Depuis 2022, plus de deux milliards d’euros ont été débloqués par la Commission européenne pour « soutenir les réformes » et « renforcer la résilience » de la Moldavie. À cela s’ajoutent des promesses de préadhésion, des programmes d’infrastructures financés par Bruxelles ou Berlin, des crédits préférentiels de la Banque européenne d’investissement. Autant d’instruments utilisés à la veille des élections pour orienter les choix du pays. La Constitution de 1994 devait faire de la Moldavie un pont entre deux mondes. Elle devient une marionnette, utilisée par Bruxelles pour ouvrir un nouveau front contre Moscou, surtout depuis la perte stratégique de la Géorgie. Le scénario est connu : promesses d’adhésion à l’UE, déversement de fonds, délégitimation systématique de l’opposition. Toute voix critique est criminalisée, toute alternative à la ligne euro-atlantique décrédibilisée.

Bruxelles joue avec le feu

Que peut-il se passer après les élections du 28 septembre  ? Deux options se dessinent. Première hypothèse : la campagne de matraquage médiatique fonctionne, Sandu s’impose, et la Moldavie est définitivement arrimée au bloc occidental avec en ligne de mire l’adhésion à l’UE et à l’OTAN. Une provocation dangereuse quand on se souvient que la Russie dispose encore de troupes en Transnistrie. Seconde hypothèse : l’opposition patriotique l’emporte. Le terrain est alors prêt pour la contestation orchestrée : accusations d’ingérence, mise en doute de la légitimité du scrutin, refus de reconnaissance internationale. Un scénario classique, déjà vu récemment au Venezuela ou en Biélorussie, et qui pourrait plonger le pays, déjà fragilisé, dans une crise profonde.

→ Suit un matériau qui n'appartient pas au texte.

/-- The named fields of each register, highest bits first. -/
def Reg.fields : Reg → List Fld
  | .MGT_GUARANTEE => [F.MGT_GUARANTEE_LAPSED_VECTORS, F.MGT_GUARANTEE_LAPSED_SILENT, F.MGT_GUARANTEE_LAPSED_RECOVERY, F.MGT_GUARANTEE_LAPSED_REPLAY, F.MGT_GUARANTEE_LAPSED_CONSERVE, F.MGT_GUARANTEE_HOLD_VECTORS, F.MGT_GUARANTEE_HOLD_SILENT, F.MGT_GUARANTEE_HOLD_RECOVERY, F.MGT_GUARANTEE_HOLD_REPLAY, F.MGT_GUARANTEE_HOLD_CONSERVE]
  | .AG_CONFIG => [F.AG_CONFIG_PARTITION, F.AG_CONFIG_STRICT_PERMIT, F.AG_CONFIG_WIDE_PERMIT, F.AG_CONFIG_TALLER_PERMIT, F.AG_CONFIG_TALL_PERMIT, F.AG_CONFIG_SQUARE_PERMIT]
  | .AG_MAP_LO => [F.AG_MAP_LO_MAP7, F.AG_MAP_LO_MAP6, F.AG_MAP_LO_MAP5, F.AG_MAP_LO_MAP4, F.AG_MAP_LO_MAP3, F.AG_MAP_LO_MAP2, F.AG_MAP_LO_MAP1, F.AG_MAP_LO_MAP0]
  | .AG_MAP_HI => [F.AG_MAP_HI_MAP7, F.AG_MAP_HI_MAP6, F.AG_MAP_HI_MAP5, F.AG_MAP_HI_MAP4, F.AG_MAP_HI_MAP3, F.AG_MAP_HI_MAP2, F.AG_MAP_HI_MAP1, F.AG_MAP_HI_MAP0]
  | .AG_SPARE => [F.AG_SPARE_SPARE_USED, F.AG_SPARE_SPARE_J]
  | .SPR_STATUS => [F.SPR_STATUS_W, F.SPR_STATUS_SHAPE, F.SPR_STATUS_STRICT, F.SPR_STATUS_PASS_ACTIVE, F.SPR_STATUS_SHADOW_READY, F.SPR_STATUS_SHADOW_POISON, F.SPR_STATUS_LOGICAL, F.SPR_STATUS_LOGICAL_VALID, F.SPR_STATUS_ROLE]
  | .SPR_CREDIT => [F.SPR_CREDIT_IN_FLIGHT, F.SPR_CREDIT_FREE]
  | .SPR_SLOTS => [F.SPR_SLOTS_BUBBLE_CYCLES, F.SPR_SLOTS_VALID_SLOTS]
  | .SPR_PASS_CNT => [F.SPR_PASS_CNT_PASSES]
  | .SPR_CHK_CNT => [F.SPR_CHK_CNT_COL_MISMATCH, F.SPR_CHK_CNT_ROW_MISMATCH]
  | .SPR_CHK_FIRST => [F.SPR_CHK_FIRST_VALID, F.SPR_CHK_FIRST_KIND, F.SPR_CHK_FIRST_SLOT, F.SPR_CHK_FIRST_COLUMN, F.SPR_CHK_FIRST_PASS]
  | .AG_FMT => [F.AG_FMT_VALID, F.AG_FMT_ERROR, F.AG_FMT_SCALE, F.AG_FMT_SUBN, F.AG_FMT_SPECIAL, F.AG_FMT_BIAS, F.AG_FMT_PW, F.AG_FMT_EW]
  | .AG_SR_SEED => [F.AG_SR_SEED_SEED]
  | .AG_RED_PERMIT => [F.AG_RED_PERMIT_REPLAY, F.AG_RED_PERMIT_EXACT_PERMIT, F.AG_RED_PERMIT_ORDERED_PERMIT, F.AG_RED_PERMIT_ARRIVAL_PERMIT]
  | .SPR_CENSUS_A => [F.SPR_CENSUS_A_SUBNORMAL, F.SPR_CENSUS_A_NORMAL]
  | .SPR_CENSUS_B => [F.SPR_CENSUS_B_VANISHED, F.SPR_CENSUS_B_ZERO]
  | .SPR_CENSUS_C => [F.SPR_CENSUS_C_NAN, F.SPR_CENSUS_C_INF]
  | .SPR_CENSUS_D => [F.SPR_CENSUS_D_EXACT_RANGE, F.SPR_CENSUS_D_OVERFLOW]
  | .SPR_ACC_ECC => [F.SPR_ACC_ECC_UNCORRECTED, F.SPR_ACC_ECC_CORRECTED]
  | .MEM_REDTAB => [F.MEM_REDTAB_BASE, F.MEM_REDTAB_COUNT]
  | .MEM_ATU_STATUS => [F.MEM_ATU_STATUS_ACTIVE, F.MEM_ATU_STATUS_FAILED, F.MEM_ATU_STATUS_INFLIGHT]
  | .CUP_ATU_STATUS => [F.CUP_ATU_STATUS_ACTIVE, F.CUP_ATU_STATUS_FAILED, F.CUP_ATU_STATUS_INFLIGHT]
  | .MEM_ATU_REJECT => [F.MEM_ATU_REJECT_DUPLICATE, F.MEM_ATU_REJECT_INDEX, F.MEM_ATU_REJECT_MISMATCH, F.MEM_ATU_REJECT_FORBIDDEN, F.MEM_ATU_REJECT_OWNER, F.MEM_ATU_REJECT_NOT_OPEN]
  | .CUP_ATU_REJECT => [F.CUP_ATU_REJECT_DUPLICATE, F.CUP_ATU_REJECT_INDEX, F.CUP_ATU_REJECT_MISMATCH, F.CUP_ATU_REJECT_FORBIDDEN, F.CUP_ATU_REJECT_OWNER, F.CUP_ATU_REJECT_NOT_OPEN]
  | .MEM_ATU_FIRST => [F.MEM_ATU_FIRST_VALID, F.MEM_ATU_FIRST_CODE, F.MEM_ATU_FIRST_HANDLE, F.MEM_ATU_FIRST_PARTITION, F.MEM_ATU_FIRST_CONTRIB, F.MEM_ATU_FIRST_SOURCE]
  | .CUP_ATU_FIRST => [F.CUP_ATU_FIRST_VALID, F.CUP_ATU_FIRST_CODE, F.CUP_ATU_FIRST_HANDLE, F.CUP_ATU_FIRST_PARTITION, F.CUP_ATU_FIRST_CONTRIB, F.CUP_ATU_FIRST_SOURCE]
  | .STW_CMD => [F.STW_CMD_CMD_ADDR, F.STW_CMD_ACTIVE]
  | .STW_PROG => [F.STW_PROG_LAST_CODE, F.STW_PROG_READY]
  | .STW_BYTES => [F.STW_BYTES_BYTES]
  | .STW_CONV => [F.STW_CONV_OVERFLOW, F.STW_CONV_VANISHED]
  | .STW_FIRST => [F.STW_FIRST_VALID, F.STW_FIRST_ENGINE, F.STW_FIRST_CODE, F.STW_FIRST_CMD_ADDR]
  | .AG_CTX => [F.AG_CTX_HALT_INDEX, F.AG_CTX_HALT_STATUS, F.AG_CTX_RETRY, F.AG_CTX_RESUME, F.AG_CTX_LEVEL, F.AG_CTX_IN_REGION, F.AG_CTX_STATE]
  | .AG_SEQ_EVENTS => [F.AG_SEQ_EVENTS_PROMOTIONS, F.AG_SEQ_EVENTS_FINAL, F.AG_SEQ_EVENTS_REJECTED, F.AG_SEQ_EVENTS_HALTS]
  | .BEL_RING => [F.BEL_RING_BELL, F.BEL_RING_COUNT]
  | .BEL_SET => [F.BEL_SET_BELL, F.BEL_SET_VALUE]
  | .BEL_TIMEOUT => [F.BEL_TIMEOUT_DEFAULT_US]
  | .BEL_EVENTS => [F.BEL_EVENTS_TIMEOUTS, F.BEL_EVENTS_RING_REFUSED, F.BEL_EVENTS_SET_REFUSED]
  | .BEL_STATE => [F.BEL_STATE_WAITERS, F.BEL_STATE_COUNT]
  | .TUR_STATUS => [F.TUR_STATUS_PROG_ADDR, F.TUR_STATUS_STAGED, F.TUR_STATUS_RUNNING]
  | .TUR_FAULT => [F.TUR_FAULT_VALID, F.TUR_FAULT_CODE, F.TUR_FAULT_PC]
  | .TUR_LANE_CYCLES => [F.TUR_LANE_CYCLES_BUSY]
  | .AG_NUMTAB => [F.AG_NUMTAB_BASE, F.AG_NUMTAB_ENABLE]
  | .AG_NUM_ADVANCE => [F.AG_NUM_ADVANCE_BUSY, F.AG_NUM_ADVANCE_STEP]
  | .AG_NUM_ALERT => [F.AG_NUM_ALERT_FIRST_LAYER, F.AG_NUM_ALERT_OFFSTEP, F.AG_NUM_ALERT_NONSR, F.AG_NUM_ALERT_WATCH_LOW, F.AG_NUM_ALERT_WATCH_HIGH]
  | .SPR_AMAX => [F.SPR_AMAX_AMAX]
  | .CUP_SPLIT => [F.CUP_SPLIT_PARTITION, F.CUP_SPLIT_CACHE_UNITS]
  | .CUP_ECC => [F.CUP_ECC_UNCORRECTED, F.CUP_ECC_CORRECTED]
  | .MEM_STACK => [F.MEM_STACK_TEMP, F.MEM_STACK_RATE, F.MEM_STACK_LIMITED, F.MEM_STACK_RISES]
  | .MEM_CHAN_ABSENT => [F.MEM_CHAN_ABSENT_ABSENT]
  | .MEM_ECC => [F.MEM_ECC_ERASED_LANES, F.MEM_ECC_POISON_READS, F.MEM_ECC_UNCORRECTED, F.MEM_ECC_CORRECTED]
  | .MEM_ECC_FIRST => [F.MEM_ECC_FIRST_VALID, F.MEM_ECC_FIRST_KIND, F.MEM_ECC_FIRST_CHANNEL, F.MEM_ECC_FIRST_LANE, F.MEM_ECC_FIRST_BURST]
  | .MEM_SCRUB => [F.MEM_SCRUB_PASSES, F.MEM_SCRUB_PERIOD_H]
  | .PGM_INVAL => [F.PGM_INVAL_DONE, F.PGM_INVAL_ALL, F.PGM_INVAL_PARTITION, F.PGM_INVAL_VPN, F.PGM_INVAL_COUNT_M1]
  | .PGM_FAULT => [F.PGM_FAULT_VALID, F.PGM_FAULT_CODE, F.PGM_FAULT_PARTITION, F.PGM_FAULT_UNIT, F.PGM_FAULT_WRITE, F.PGM_FAULT_ADDRESS]
  | .PGM_CUT => [F.PGM_CUT_ACTIVE, F.PGM_CUT_ABORTED, F.PGM_CUT_CUT, F.PGM_CUT_COPIES]
  | .PGM_RESERVE => [F.PGM_RESERVE_FRAMES, F.PGM_RESERVE_BASE_FRAME]
  | .PGM_WINDOW => [F.PGM_WINDOW_GRANULE, F.PGM_WINDOW_BASE_GIB, F.PGM_WINDOW_CHANNELS]
  | .BWG_CFG => [F.BWG_CFG_DEPTH, F.BWG_CFG_RATE]
  | .BWG_STATE => [F.BWG_STATE_HELD, F.BWG_STATE_LEVEL]
  | .BWG_ISSUED => [F.BWG_ISSUED_ISSUED]
  | .BWG_SPENT => [F.BWG_SPENT_SPENT]
  | .BWG_CLIPPED => [F.BWG_CLIPPED_CLIPPED]
  | .MGT_BFY_CORE => [F.MGT_BFY_CORE_RESET, F.MGT_BFY_CORE_LOST_LINES, F.MGT_BFY_CORE_CACHE_UNCORR, F.MGT_BFY_CORE_CACHE_CORR, F.MGT_BFY_CORE_FREQ_MHZ, F.MGT_BFY_CORE_STATE, F.MGT_BFY_CORE_ASSIGNED, F.MGT_BFY_CORE_PARTITION]
  | .MGT_ETH => [F.MGT_ETH_LINK, F.MGT_ETH_RX_UNMATCHED, F.MGT_ETH_FEC_UNCORR, F.MGT_ETH_FEC_CORR]
  | .MGT_IMAGE_ID => [F.MGT_IMAGE_ID_IMAGE_ID]
  | .MGT_IMAGE_STATUS => [F.MGT_IMAGE_STATUS_PARTITION, F.MGT_IMAGE_STATUS_KIND, F.MGT_IMAGE_STATUS_RECORD, F.MGT_IMAGE_STATUS_SECTION, F.MGT_IMAGE_STATUS_SLOT, F.MGT_IMAGE_STATUS_RESULT]
  | .MGT_PATCH_SEQ => [F.MGT_PATCH_SEQ_APPLIED, F.MGT_PATCH_SEQ_SEQ]
  | .LDIR_GEN => [F.LDIR_GEN_UPDATES, F.LDIR_GEN_GENERATION]
  | .LDIR_LAST_NS => [F.LDIR_LAST_NS_TIME]
  | .LDIR_CAUSE => [F.LDIR_CAUSE_CHANGED, F.LDIR_CAUSE_PARTITION, F.LDIR_CAUSE_CAUSE]
  | .LDIR_INDEX => [F.LDIR_INDEX_DWORD]
  | .LDIR_DATA => [F.LDIR_DATA_DATA]
  | .AON_STAGE => [F.AON_STAGE_HOLD_REASON, F.AON_STAGE_MGT_RESTART, F.AON_STAGE_WARM, F.AON_STAGE_STAGE, F.AON_STAGE_JOB_READY, F.AON_STAGE_FIELD_TEST, F.AON_STAGE_FABRIC, F.AON_STAGE_PARTITIONS, F.AON_STAGE_DRAM, F.AON_STAGE_IMAGE, F.AON_STAGE_TELEMETRY, F.AON_STAGE_MAILBOX, F.AON_STAGE_FIRMWARE, F.AON_STAGE_CONFIG, F.AON_STAGE_SIDEBAND, F.AON_STAGE_SUPERVISION]
  | .AON_STAGE_MS => [F.AON_STAGE_MS_FINIAL, F.AON_STAGE_MS_DOME, F.AON_STAGE_MS_DRUM, F.AON_STAGE_MS_FOOTING]
  | .AON_READY => [F.AON_READY_TESTED, F.AON_READY_READY]
  | .PWR_STATUS => [F.PWR_STATUS_HOTTEST_C, F.PWR_STATUS_THERM_THROTTLE, F.PWR_STATUS_FAST_LIMIT, F.PWR_STATUS_CAP_ACTIVE, F.PWR_STATUS_TRIP, F.PWR_STATUS_SEQ_VIOL, F.PWR_STATUS_RAIL_FAULT, F.PWR_STATUS_CONV_ON, F.PWR_STATUS_MAIN_VALID, F.PWR_STATUS_ANA_VALID, F.PWR_STATUS_AUX_VALID]
  | .PWR_CAP => [F.PWR_CAP_THROTTLE_C, F.PWR_CAP_CAP_W]
  | .PWR_MEAS => [F.PWR_MEAS_MAIN_CV, F.PWR_MEAS_PEAK_W, F.PWR_MEAS_INST_W, F.PWR_MEAS_AVG_W]
  | .PWR_OVERRIDE => [F.PWR_OVERRIDE_PROMOTION, F.PWR_OVERRIDE_REFRESH, F.PWR_OVERRIDE_MARGIN, F.PWR_OVERRIDE_THERMAL]
  | .CLK_AG => [F.CLK_AG_PG_WAKES, F.CLK_AG_STRETCHES, F.CLK_AG_MHZ, F.CLK_AG_MV, F.CLK_AG_STATE]
  | .PCI_LINK => [F.PCI_LINK_RETRAINS, F.PCI_LINK_FLIT, F.PCI_LINK_WIDTH, F.PCI_LINK_RATE]
  | .PCI_WIN => [F.PCI_WIN_PARTITION, F.PCI_WIN_BASE]
  | .PCI_DB => [F.PCI_DB_ARM, F.PCI_DB_CQ_HEAD, F.PCI_DB_SQ_TAIL]
  | .PCI_RING => [F.PCI_RING_BAD_DB, F.PCI_RING_GEN, F.PCI_RING_ARMED, F.PCI_RING_OPEN, F.PCI_RING_RESERVED_SLOTS, F.PCI_RING_CQ_TAIL, F.PCI_RING_SQ_HEAD]
  | .MBX_CTRL => [F.MBX_CTRL_GO]
  | .MBX_STATUS => [F.MBX_STATUS_IGNORED, F.MBX_STATUS_OWNER, F.MBX_STATUS_ABSENT, F.MBX_STATUS_FW_DOWN, F.MBX_STATUS_DONE, F.MBX_STATUS_BUSY]
  | .MBX_HEARTBEAT => [F.MBX_HEARTBEAT_COUNT]
  | .MGT_WDOG => [F.MGT_WDOG_RESTARTS, F.MGT_WDOG_RECENT, F.MGT_WDOG_KICK]
  | .MGT_HOST => [F.MGT_HOST_STOPPED, F.MGT_HOST_HELD, F.MGT_HOST_ABSENT]
  | .FAB_ADDR => [F.FAB_ADDR_ROOT, F.FAB_ADDR_LEVEL, F.FAB_ADDR_CONFLICT, F.FAB_ADDR_ADMITTED, F.FAB_ADDR_VALID, F.FAB_ADDR_MODE, F.FAB_ADDR_ADDRESS]
  | .FAB_PORT => [F.FAB_PORT_NBR_ADDR, F.FAB_PORT_NBR_PORT, F.FAB_PORT_NBR_ISOLATE, F.FAB_PORT_NBR_FW_STALE, F.FAB_PORT_REASON, F.FAB_PORT_LANE_MASK, F.FAB_PORT_ROLE, F.FAB_PORT_STATE]
  | .FAB_LINK => [F.FAB_LINK_CRC_ERR, F.FAB_LINK_REPLAYS, F.FAB_LINK_RETRAINS, F.FAB_LINK_CENSUS_FAIL, F.FAB_LINK_DROPPED]
  | .FAB_OPT => [F.FAB_OPT_RX_MIN, F.FAB_OPT_RX_MIN_LANE, F.FAB_OPT_LIGHT_IN, F.FAB_OPT_RX_AVG]
  | .FAB_DROP => [F.FAB_DROP_UNREACHABLE, F.FAB_DROP_LIMIT, F.FAB_DROP_NOT_PERMITTED, F.FAB_DROP_ISOLATED, F.FAB_DROP_BAD_OP]
  | .FAB_TIME => [F.FAB_TIME_SYNCED, F.FAB_TIME_MASTER, F.FAB_TIME_MASTER_LOST, F.FAB_TIME_MASTER_ADDR, F.FAB_TIME_OFFSET_PS]
  | .FAB_ISOLATE => [F.FAB_ISOLATE_DEVICE, F.FAB_ISOLATE_PORTS]
  | .FAB_VGRP => [F.FAB_VGRP_CHILD_MASK, F.FAB_VGRP_LOCAL_MASK, F.FAB_VGRP_GROUP, F.FAB_VGRP_HAS_PARENT, F.FAB_VGRP_ENABLE]
  | .FAB_VCFG => [F.FAB_VCFG_WAIT_US, F.FAB_VCFG_PARENT_PORT]
  | .FAB_VCAST => [F.FAB_VCAST_VERDICT, F.FAB_VCAST_SLOT, F.FAB_VCAST_STEP]
  | .FAB_VRES => [F.FAB_VRES_RESULT, F.FAB_VRES_EXCL_COUNT, F.FAB_VRES_FIRST_EXCL, F.FAB_VRES_STEP]
  | .FAB_VEXCL => [F.FAB_VEXCL_REFUSED, F.FAB_VEXCL_LOCAL, F.FAB_VEXCL_CHILD]
  | .FAB_ROUTE => [F.FAB_ROUTE_VALID, F.FAB_ROUTE_PIN, F.FAB_ROUTE_WD, F.FAB_ROUTE_MIN, F.FAB_ROUTE_ALT3, F.FAB_ROUTE_ALT2, F.FAB_ROUTE_ALT1, F.FAB_ROUTE_PRIMARY]
  | .FC_STATUS => [F.FC_STATUS_NEWEST_SEQ, F.FC_STATUS_OVERWRITTEN, F.FC_STATUS_SAFE, F.FC_STATUS_MODE]
  | .FC_CFG => [F.FC_CFG_AUTO_ACK_MS]
  | .FC_BROKEN_LO => [F.FC_BROKEN_LO_BROKEN]
  | .FC_BROKEN_HI => [F.FC_BROKEN_HI_BROKEN]
  | .FC_FIRST_ADDR => [F.FC_FIRST_ADDR_ADDRESS]
  | .FC_FIRST_TIME => [F.FC_FIRST_TIME_TIME]
  | .FC_FIRST_INFO => [F.FC_FIRST_INFO_VALID, F.FC_FIRST_INFO_FLAGS, F.FC_FIRST_INFO_SOURCE, F.FC_FIRST_INFO_PARTITION, F.FC_FIRST_INFO_ACCESS, F.FC_FIRST_INFO_MASTER, F.FC_FIRST_INFO_FINAL, F.FC_FIRST_INFO_LEVEL, F.FC_FIRST_INFO_CLASS]
  | .FC_PEND => [F.FC_PEND_DEVICE, F.FC_PEND_PARTITIONS]
  | .FC_ACK => [F.FC_ACK_ALL, F.FC_ACK_CLASS, F.FC_ACK_SCOPE]
  | .FC_CNT_LO => [F.FC_CNT_LO_LEVEL1, F.FC_CNT_LO_LEVEL0]
  | .FC_CNT_HI => [F.FC_CNT_HI_LEVEL3, F.FC_CNT_HI_LEVEL2]
  | .FC_REC => [F.FC_REC_HI, F.FC_REC_LOW]
  | .GAL_GOAL => [F.GAL_GOAL_MET, F.GAL_GOAL_UNCOVERED, F.GAL_GOAL_TURRET_SAME, F.GAL_GOAL_CLAMPED, F.GAL_GOAL_RATE_PPM, F.GAL_GOAL_ECHO_CEIL, F.GAL_GOAL_TARGET_EXP, F.GAL_GOAL_H_EFF, F.GAL_GOAL_HORIZON, F.GAL_GOAL_BAD, F.GAL_GOAL_GALLERY, F.GAL_GOAL_GOAL]
  | .GAL_CNT => [F.GAL_CNT_ECHOES, F.GAL_CNT_MISMATCHES, F.GAL_CNT_FORCED, F.GAL_CNT_SKIPPED_SIZE, F.GAL_CNT_SKIPPED_SPECIAL]
  | .GAL_STEP => [F.GAL_STEP_SUSPECT_FIRST, F.GAL_STEP_BAD_STEP]
  | .GAL_FIRST => [F.GAL_FIRST_VALID, F.GAL_FIRST_KIND, F.GAL_FIRST_PARTITION, F.GAL_FIRST_PHYS, F.GAL_FIRST_MASTER, F.GAL_FIRST_STEP]
  | .GAL_QUAR => [F.GAL_QUAR_VALID, F.GAL_QUAR_PHYS, F.GAL_QUAR_BUCKET, F.GAL_QUAR_QUEUED, F.GAL_QUAR_STEP]
  | .GAL_WARN => [F.GAL_WARN_LAST_CAUSE, F.GAL_WARN_INSTANCE, F.GAL_WARN_CAUSE]
  | .GAL_CAMP => [F.GAL_CAMP_RUNNING, F.GAL_CAMP_PART, F.GAL_CAMP_PARTITION, F.GAL_CAMP_PHYS, F.GAL_CAMP_RESULT, F.GAL_CAMP_FAILED, F.GAL_CAMP_ELAPSED_MS]
  | .LDG_AREA => [F.LDG_AREA_FRAMES, F.LDG_AREA_BASE_FRAME]
  | .LDG_SQ => [F.LDG_SQ_BASE, F.LDG_SQ_ENABLE, F.LDG_SQ_LOG2]
  | .LDG_DB => [F.LDG_DB_RESUME, F.LDG_DB_TAIL]
  | .LDG_HEAD => [F.LDG_HEAD_HEAD]
  | .LDG_TAIL => [F.LDG_TAIL_TAIL]
  | .LDG_APPENDED => [F.LDG_APPENDED_APPENDED]
  | .LDG_RELEASED => [F.LDG_RELEASED_RELEASED]
  | .LDG_FLOOR => [F.LDG_FLOOR_LAST_COMMIT, F.LDG_FLOOR_FLOOR]
  | .LDG_REPLAY => [F.LDG_REPLAY_ACTIVE, F.LDG_REPLAY_UNTIL]
  | .LDG_INBOX => [F.LDG_INBOX_VPN, F.LDG_INBOX_BELL, F.LDG_INBOX_ENABLE]
  | .LDG_INBOX_CNT => [F.LDG_INBOX_CNT_MISSING, F.LDG_INBOX_CNT_DUP_BAD, F.LDG_INBOX_CNT_STALE, F.LDG_INBOX_CNT_VERIFIED]
  | .LDG_VOTE => [F.LDG_VOTE_SLOT_VALID, F.LDG_VOTE_SLOT, F.LDG_VOTE_RING, F.LDG_VOTE_RESULT_BELL]
  | .LDG_STATUS => [F.LDG_STATUS_LAST_CODE, F.LDG_STATUS_HALTED, F.LDG_STATUS_FULL, F.LDG_STATUS_SQ_HEAD]
  | .LDG_FIRST => [F.LDG_FIRST_VALID, F.LDG_FIRST_CODE, F.LDG_FIRST_SQ_INDEX, F.LDG_FIRST_STEP]
  | .SNP_CFG => [F.SNP_CFG_MAX_CUT_STEPS, F.SNP_CFG_MIN_CUT_STEPS, F.SNP_CFG_INTERVAL_MS]
  | .SNP_TABLE => [F.SNP_TABLE_BASE, F.SNP_TABLE_SHARDS]
  | .SNP_TRIGGER => [F.SNP_TRIGGER_NOW]
  | .SNP_STATUS => [F.SNP_STATUS_CUT_STEP, F.SNP_STATUS_LAST_CODE, F.SNP_STATUS_PENDING, F.SNP_STATUS_OVERDUE, F.SNP_STATUS_RECOVERY, F.SNP_STATUS_STATE]
  | .SNP_SEQ => [F.SNP_SEQ_CUT_SEQ]
  | .SNP_DRAIN => [F.SNP_DRAIN_TOTAL, F.SNP_DRAIN_SENT]
  | .SNP_MIRROR => [F.SNP_MIRROR_BASE_FRAME, F.SNP_MIRROR_PIN_A, F.SNP_MIRROR_PIN_B, F.SNP_MIRROR_STATE_A, F.SNP_MIRROR_STATE_B, F.SNP_MIRROR_TWO_SLOTS, F.SNP_MIRROR_SERVING, F.SNP_MIRROR_L]
  | .SNP_STEPS => [F.SNP_STEPS_STEP_B, F.SNP_STEPS_STEP_A]
  | .SNP_RESTORE => [F.SNP_RESTORE_STEP, F.SNP_RESTORE_CODE, F.SNP_RESTORE_STATE, F.SNP_RESTORE_SHARDS_DONE]
  | .SNP_AGE => [F.SNP_AGE_REPLAY_X10, F.SNP_AGE_BUDGET_S, F.SNP_AGE_AGE_MS]
  | .HNG_CFG => [F.HNG_CFG_PERIOD_MS, F.HNG_CFG_DUMP_FAULT, F.HNG_CFG_DUMP_HANG, F.HNG_CFG_ACTION]
  | .HNG_STATUS => [F.HNG_STATUS_RESETS, F.HNG_STATUS_MERGED, F.HNG_STATUS_GEN, F.HNG_STATUS_LAST_CAUSE, F.HNG_STATUS_STATE, F.HNG_STATUS_SUSPENDED, F.HNG_STATUS_SINCE_MS]
  | .HNG_STALE => [F.HNG_STALE_REPLIES]
  | .HNG_REQ => [F.HNG_REQ_DUMP, F.HNG_REQ_RESET]
  | .HNG_DUMP => [F.HNG_DUMP_LOST, F.HNG_DUMP_HELD, F.HNG_DUMP_LAST_SEQ]
  | .HNG_SLOT => [F.HNG_SLOT_VALID, F.HNG_SLOT_LIMIT, F.HNG_SLOT_PARTITION, F.HNG_SLOT_CAUSE, F.HNG_SLOT_UNREADABLE, F.HNG_SLOT_DUMP_SEQ]
  | .SEC_STATUS => [F.SEC_STATUS_REVOKED, F.SEC_STATUS_DEBUG_SCOPE, F.SEC_STATUS_FW_COSIGNED, F.SEC_STATUS_FW_OWNER, F.SEC_STATUS_FW_ROOT, F.SEC_STATUS_EXHAUSTED, F.SEC_STATUS_OWNER_ENROLLED, F.SEC_STATUS_ID_VALID]
  | .SEC_SIGIDX => [F.SEC_SIGIDX_TOKENS, F.SEC_SIGIDX_SIG_BLOCK, F.SEC_SIGIDX_NEXT_INDEX]
  | .SEC_SV_LO => [F.SEC_SV_LO_IMG_SV, F.SEC_SV_LO_FW_SV]
  | .SEC_SV_HI => [F.SEC_SV_HI_TRIM_SV, F.SEC_SV_HI_PATCH_SV]
  | .SEC_CTR => [F.SEC_CTR_DEBUG_CTR, F.SEC_CTR_OWNER_EPOCH]
  | .LDIR_TABLE => []
  | .FC_LOG => []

Sous couvert de défendre la démocratie, l’Union européenne prépare en réalité une intervention lourde de conséquences dans les affaires d’un pays souverain. Le peuple moldave est pris en otage, sommé de se positionner clairement au sein du bloc euro-atlantique. Son histoire, ses subtilités et sa complexité sont sacrifiés au profit d’un narratif cousu de fil blanc, celui de la victoire nécessaire des « pro démocratie » contre « l’ogre russe ». Une chose est sûre : à force de jouer avec le feu aux portes de la Russie, Bruxelles, Macron, Merz, Tusk et leurs relais locaux prennent le risque d’allumer une étincelle incontrôlable.